Greenberg’s lawyers at Boies Schiller & Flexner said in their brief that some of the once-privileged documents contradicted testimony of government witnesses on such core issues as whether the Treasury Department insisted on equity because it regarded AIG as a risky bet. Boies Schiller is clearly hoping that the emails from the time in question undercut after-the-fact testimony from Treasury and Fed officials.
If they do, the government has no one to blame but its own lawyers and witnesses. The privileged documents fell into Boies Schiller’s hands because the Justice Department put Davis Polk lawyers on the stand – and one of them talked too much.
During Huebner’s first day of testimony, David Boies asked him on cross-examination about a private shareholder suit in Delaware Chancery Court that had challenged the government’s conversion of AIG preferred shares into common shares. Huebner volunteered his view of Delaware law and said that he’d shared his opinion with the Fed.
Boies said Huebner’s disclosure – which was not a direct response to a question – was a waiver of privilege. The government, Boies argued, had been using privilege as both a sword and a shield, calling its lawyers as witnesses to justify its actions yet claiming privilege over documents reflecting their advice. Justice Department lawyer Matthew Scarlato objected on behalf of the government, arguing that Boies was permitted to ask Huebner questions based on the Davis Polk lawyer’s account of his work, but not to obtain additional discovery.
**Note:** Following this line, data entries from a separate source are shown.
theorem Effect.errorsLogged {i : Instr} {s t : State} (h : Effect s i t) (hi : i ≠ .reset) : ErrorsLogged s t := by
  cases h with
  | reset => exact absurd rfl hi
  | gateway _ _ now _ a b h1 h2 h3 =>
    have hfirst : ErrorsLogged s { s with lastNow := now } := .of_same rfl rfl
    exact ((hfirst.trans h1.errorsLogged).trans h2.errorsLogged).trans h3.errorsLogged
  | captureError => exact ⟨[.log _], rfl, rfl⟩
  | rxLogged c => exact ⟨[.log c], rfl, rfl⟩
  | oqPop | csEncoded | csLoaded | csDec | csEq | gwInit | enciSent | deciSent | played => exact ⟨[_], rfl, rfl⟩
  | enciClosed | encoClosed | deciClosed | decoClosed | encoFailed | decoFailed => exact ⟨[.log _], rfl, rfl⟩
  | csEncInvalid | csLoadInvalid | gwInitFailed =>
    exact ⟨[.log _, _], List.append_assoc _ [_] [_], rfl⟩
  | enciFailed | deciFailed | playFailed => exact ⟨[_, .log _], List.append_assoc _ [_] [_], rfl⟩
  | _ => exact .of_same rfl rfl

/-- Settles O50: every effect logs what it sets, and logging clears nothing. -/
theorem errorBitsAreStickyAndEachIsLogged : Obligations.ErrorBitsAreStickyAndEachIsLogged := by
  intro i s t hi hexec
  obtain ⟨es, hes, herr⟩ := (exec_effect hexec).errorsLogged hi
  exact ⟨by rw [herr, and_errAfter], es, hes, herr⟩

end Sys2Proof.Machine

/-! When a stage stops (10_state.md R28), and the order of the tags along the stages (41_sequencer.md R155,
40_queue.md R126). -/

namespace Sys2Proof.Machine

/-! ## What stops a stage -/

/-- The stages with a run bit (R28). -/
inductive Stage where
  | cap | enci | enco | fr | deci | deco | play

/-- The run bit of a stage. -/
def RunBits.bit (r : RunBits) : Stage → Bool
  | .cap => r.cap
  | .enci => r.enci
  | .enco => r.enco
  | .fr => r.fr
  | .deci => r.deci
  | .deco => r.deco
  | .play => r.play

/-- The operation is the stage's own, on the frame with the end marker or, for a vocoder stage, with the vocoder not
open. -/
def StopsOn (i : Instr) (s : State) : Stage → Prop
  | .cap => (∃ pcm, i = .capTick .ok pcm) ∧ s.seq.stopReq = true
  | .enci => i = .enciStep ∧ ∃ f, s.hold.enci = some f ∧ (endMark f.tag = true ∨ s.vocOpen = false)
  | .enco => i = .encoStep ∧
    ((∃ f, s.hold.enco = some f ∧ endMark f.tag = true) ∨
      s.hold.enco = none ∧ ∃ tag l, s.queues.sqTx = tag :: l ∧ (endMark tag = true ∨ s.vocOpen = false))
  | .fr => i = .frVoice ∧ ∃ f, s.hold.fr = some f ∧ endMark f.tag = true
  | .deci => i = .deciStep ∧ ∃ f, s.hold.deci = some f ∧ (endMark f.tag = true ∨ s.vocOpen = false)
  | .deco => i = .decoStep ∧
    ((∃ f, s.hold.deco = some f ∧ endMark f.tag = true) ∨
      s.hold.deco = none ∧ ∃ tag l, s.queues.sqRx = tag :: l ∧ (endMark tag = true ∨ s.vocOpen = false))
  | .play => i = .playStep ∧ ∃ f l, s.queues.aqRx = f :: l ∧ endMark f.tag = true

/-- A run bit that a step left as it was but for the end marker fell on the end marker. -/
theorem endMark_of_and_not {run : Bool} {tag : Tag} (hrun : run = true) (h : (run && !endMark tag) = false) :
    endMark tag = true := by
  simpa [hrun] using h

/-- A stage whose run bit an effect clears was stopped by its own cause. -/
theorem Effect.stopsOn {i : Instr} {s t : State} (h : Effect s i t) (hi : i ≠ .reset) (g : Stage)
    (hrun : s.run.bit g = true) (hstop : t.run.bit g = false) : StopsOn i s g := by
  cases h with
  | reset => exact absurd rfl hi
  | startTx | startPlayback => cases g <;> simp_all [RunBits.bit]
  | rxHeader r hr => obtain rfl | rfl := hr <;> cases g <;> simp_all [RunBits.bit]
  | gateway _ _ now _ a b h1 h2 h3 =>
    rw [(samePipeline_of_linkEffects h1 h2 h3).run, hrun] at hstop
    cases hstop
  | captured =>
    cases g with
    | cap => exact ⟨⟨_, rfl⟩, by simpa [RunBits.bit] using hstop⟩
    | _ => cases hrun.symm.trans hstop
  | enciClosed f _ hh hv =>
    cases g with
    | enci => exact ⟨rfl, f, hh, .inr hv⟩
    | _ => cases hrun.symm.trans hstop
  | enciSent f hr hh | enciFailed f hr hh =>
    cases g with
    | enci => exact ⟨rfl, f, hh, .inl (endMark_of_and_not hr hstop)⟩
    | _ => cases hrun.symm.trans hstop
  | encoClosed tag l _ hh hq hv =>
    cases g with
    | enco => exact ⟨rfl, .inr ⟨hh, tag, l, hq, .inr hv⟩⟩
    | _ => cases hrun.symm.trans hstop
  | encoFailed tag l hr hh hq =>
    cases g with
    | enco => exact ⟨rfl, .inr ⟨hh, tag, l, hq, .inl (endMark_of_and_not hr hstop)⟩⟩
    | _ => cases hrun.symm.trans hstop
  | encoPut f hr hh =>
    cases g with
    | enco => exact ⟨rfl, .inl ⟨f, hh, endMark_of_and_not hr hstop⟩⟩
    | _ => cases hrun.symm.trans hstop
  | deciClosed f _ hh hv =>
    cases g with
    | deci => exact ⟨rfl, f, hh, .inr hv⟩
    | _ => cases hrun.symm.trans hstop
  | deciSent f hr hh | deciFailed f hr hh =>
    cases g with
    | deci => exact ⟨rfl, f, hh, .inl (endMark_of_and_not hr hstop)⟩
    | _ => cases hrun.symm.trans hstop
  | decoClosed tag l _ hh hq hv =>
    cases g with
    | deco => exact ⟨rfl, .inr ⟨hh, tag, l, hq, .inr hv⟩⟩
    | _ => cases hrun.symm.trans hstop
  | decoFailed tag l hr hh hq =>
    cases g with
    | deco => exact ⟨rfl, .inr ⟨hh, tag, l, hq, .inl (endMark_of_and_not hr hstop)⟩⟩
    | _ => cases hrun.symm.trans hstop
  | decoPut f hr hh =>
    cases g with
    | deco => exact ⟨rfl, .inl ⟨f, hh, endMark_of_and_not hr hstop⟩⟩
    | _ => cases hrun.symm.trans hstop
  | played f l hr hq | playFailed f l hr hq =>
    cases g with
    | play => exact ⟨rfl, f, l, hq, endMark_of_and_not hr hstop⟩
    | _ => cases hrun.symm.trans hstop
  | frPut f hr hh =>
    cases g with
    | fr => exact ⟨rfl, f, hh, endMark_of_and_not hr hstop⟩
    | _ => cases hrun.symm.trans hstop
  | _ => cases hrun.symm.trans hstop
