-- ==== Sys2Proof/Word.lean ====
section
/-! DEFINITION. The word types: XLEN is 64 (00_scope R2), memory is bytes (20_memory R101), an
instruction word is at most 32 bits (30_encoding R159). -/

namespace Sys2Proof

/-- A register, CSR or address value (00_scope R2). -/
abbrev Word := BitVec 64

/-- One byte of memory. -/
abbrev Byte := BitVec 8

/-- An instruction word; a 16-bit parcel stands in the low half (30_encoding R153). -/
abbrev InstrWord := BitVec 32

/-- A general or floating-point register number (30_encoding R163). -/
abbrev RegNum := BitVec 5

/-- A 3-bit register field of a compressed instruction (30_encoding R164). -/
abbrev CRegNum := BitVec 3

/-- A CSR address (10_state R47). -/
abbrev CsrAddr := BitVec 12

end Sys2Proof
end

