-- ==== Sys2Proof/Syntax.lean ====
section
/-! DEFINITION. The instructions: one constructor of `Instr` per row of spec/opcode_table.json, its
arguments the row's operands as the segments assemble them (30_encoding R151), each as wide as its
largest destination bit, which is also the width it is sign-extended from where the row gives one. -/

namespace Sys2Proof

/-- The operand names of the table (30_encoding R176). -/
inductive OpName
  | rd | rs1 | rs2 | rs3 | imm | shamt | uimm | csr | fm | pred | succ | rm | aq | rl
  deriving DecidableEq, Repr

/-- The mnemonics of the table, a dot written as an underscore (30_encoding R152). -/
inductive Mnemonic
  | LUI | AUIPC | JAL | JALR | BEQ | BNE | BLT | BGE | BLTU | BGEU | LB | LH | LW | LD | LBU | LHU
  | LWU | SB | SH | SW | SD | ADDI | SLTI | SLTIU | XORI | ORI | ANDI | SLLI | SRLI | SRAI | ADD
  | SUB | SLL | SLT | SLTU | XOR | SRL | SRA | OR | AND | FENCE | ECALL | EBREAK | ADDIW | SLLIW
  | SRLIW | SRAIW | ADDW | SUBW | SLLW | SRLW | SRAW | FENCE_I | CSRRW | CSRRS | CSRRC | CSRRWI
  | CSRRSI | CSRRCI | MUL | MULH | MULHSU | MULHU | DIV | DIVU | REM | REMU | MULW | DIVW | DIVUW
  | REMW | REMUW | LR_W | SC_W | AMOSWAP_W | AMOADD_W | AMOXOR_W | AMOAND_W | AMOOR_W | AMOMIN_W
  | AMOMAX_W | AMOMINU_W | AMOMAXU_W | LR_D | SC_D | AMOSWAP_D | AMOADD_D | AMOXOR_D | AMOAND_D
  | AMOOR_D | AMOMIN_D | AMOMAX_D | AMOMINU_D | AMOMAXU_D | SRET | MRET | WFI | SFENCE_VMA | FLW
  | FSW | FMADD_S | FMSUB_S | FNMSUB_S | FNMADD_S | FADD_S | FSUB_S | FMUL_S | FDIV_S | FSQRT_S
  | FSGNJ_S | FSGNJN_S | FSGNJX_S | FMIN_S | FMAX_S | FLE_S | FLT_S | FEQ_S | FCLASS_S | FCVT_W_S
  | FCVT_S_W | FCVT_WU_S | FCVT_S_WU | FCVT_L_S | FCVT_S_L | FCVT_LU_S | FCVT_S_LU | FMV_X_W
  | FMV_W_X | FLD | FSD | FMADD_D | FMSUB_D | FNMSUB_D | FNMADD_D | FADD_D | FSUB_D | FMUL_D
  | FDIV_D | FSQRT_D | FSGNJ_D | FSGNJN_D | FSGNJX_D | FMIN_D | FMAX_D | FLE_D | FLT_D | FEQ_D
  | FCLASS_D | FCVT_W_D | FCVT_D_W | FCVT_WU_D | FCVT_D_WU | FCVT_L_D | FCVT_D_L | FCVT_LU_D
  | FCVT_D_LU | FCVT_S_D | FCVT_D_S | FMV_X_D | FMV_D_X | C_ADDI4SPN | C_FLD | C_LW | C_LD | C_FSD
  | C_SW | C_SD | C_NOP | C_ADDI | C_ADDIW | C_LI | C_ADDI16SP | C_LUI | C_SRLI | C_SRAI | C_ANDI
  | C_SUB | C_XOR | C_OR | C_AND | C_SUBW | C_ADDW | C_J | C_BEQZ | C_BNEZ | C_SLLI | C_FLDSP
  | C_LWSP | C_LDSP | C_JR | C_MV | C_EBREAK | C_JALR | C_ADD | C_FSDSP | C_SWSP | C_SDSP
  deriving DecidableEq, Repr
The following day, with Huebner still on the witness stand, Boies again asserted that Huebner had waived privilege by disclosing his legal advice to the Fed, this time under questioning by the government. And as the scope of Huebner’s disclosures widened, Boies said, the waiver should extend to more of the issues in the suit. The Justice Department continued to argue that Boies could ask Huebner whatever questions he wanted but that Greenberg wasn’t entitled to see privileged documents. Judge Wheeler was skeptical: “Well, it seems to me the way this witness has freely spoken about counseling advice given to his client, I’m not sure you can parse the waiver so finely anymore,” he said. “I think there’s maybe a waiver as to everything … by the way this witness has testified. He’s basically freely spoken about everything that he spoke to his client about.”
The judge made it official on Nov. 5, ruling from the bench that “the rules changed dramatically” because of Huebner’s testimony. He ordered the government to produce to Boies Schiller about 30,000 documents – not just Davis Polk documents but everything listed on its privilege log.
Justice and Boies Schiller fought after the trial ended about how many, if any, of the once-privileged documents should be admitted into the record. Judge Wheeler denied Greenberg’s initial motion to keep the record open, but in January, granted Boies Schiller permission to supplement the record with about 135 documents that had previously been shielded by privilege. According to him, Justice lawyers couldn’t have it both ways. When they “purposefully disclosed privileged information” in questions to Huebner and his Davis Polk partner John Brandow, they lost the right to bar Greenberg from making use of other privileged documents.
Will the Davis Polk communications make a difference in Judge Wheeler’s ultimate decision on Greenberg’s claim? They’re certainly just a tiny piece of the case, in which there are more than 1,000 exhibits. The trial record runs to almost 9,000 pages. The Justice Department chose not to challenge the documents’ admission in its post-trial proposed conclusions of law, which could mean that it isn’t particularly worried about them. It surely means that the once-privileged materials will be part of the record of the case when it goes up on appeal.
I’ll leave the last word on the documents to Huebner, an all-star restructuring lawyer who didn’t respond to my phone and email requests for comment. On the final day of Huebner’s testimony, Boies returned to the issue of Davis Polk’s counsel on that private shareholder suit. Huebner said he’d consulted with Davis Polk partner Martine Beamon, a former federal prosecutor with more expertise than he in analyzing a civil complaint.
“As we’ve all learned, quite painfully, I am not a litigator,” Huebner said.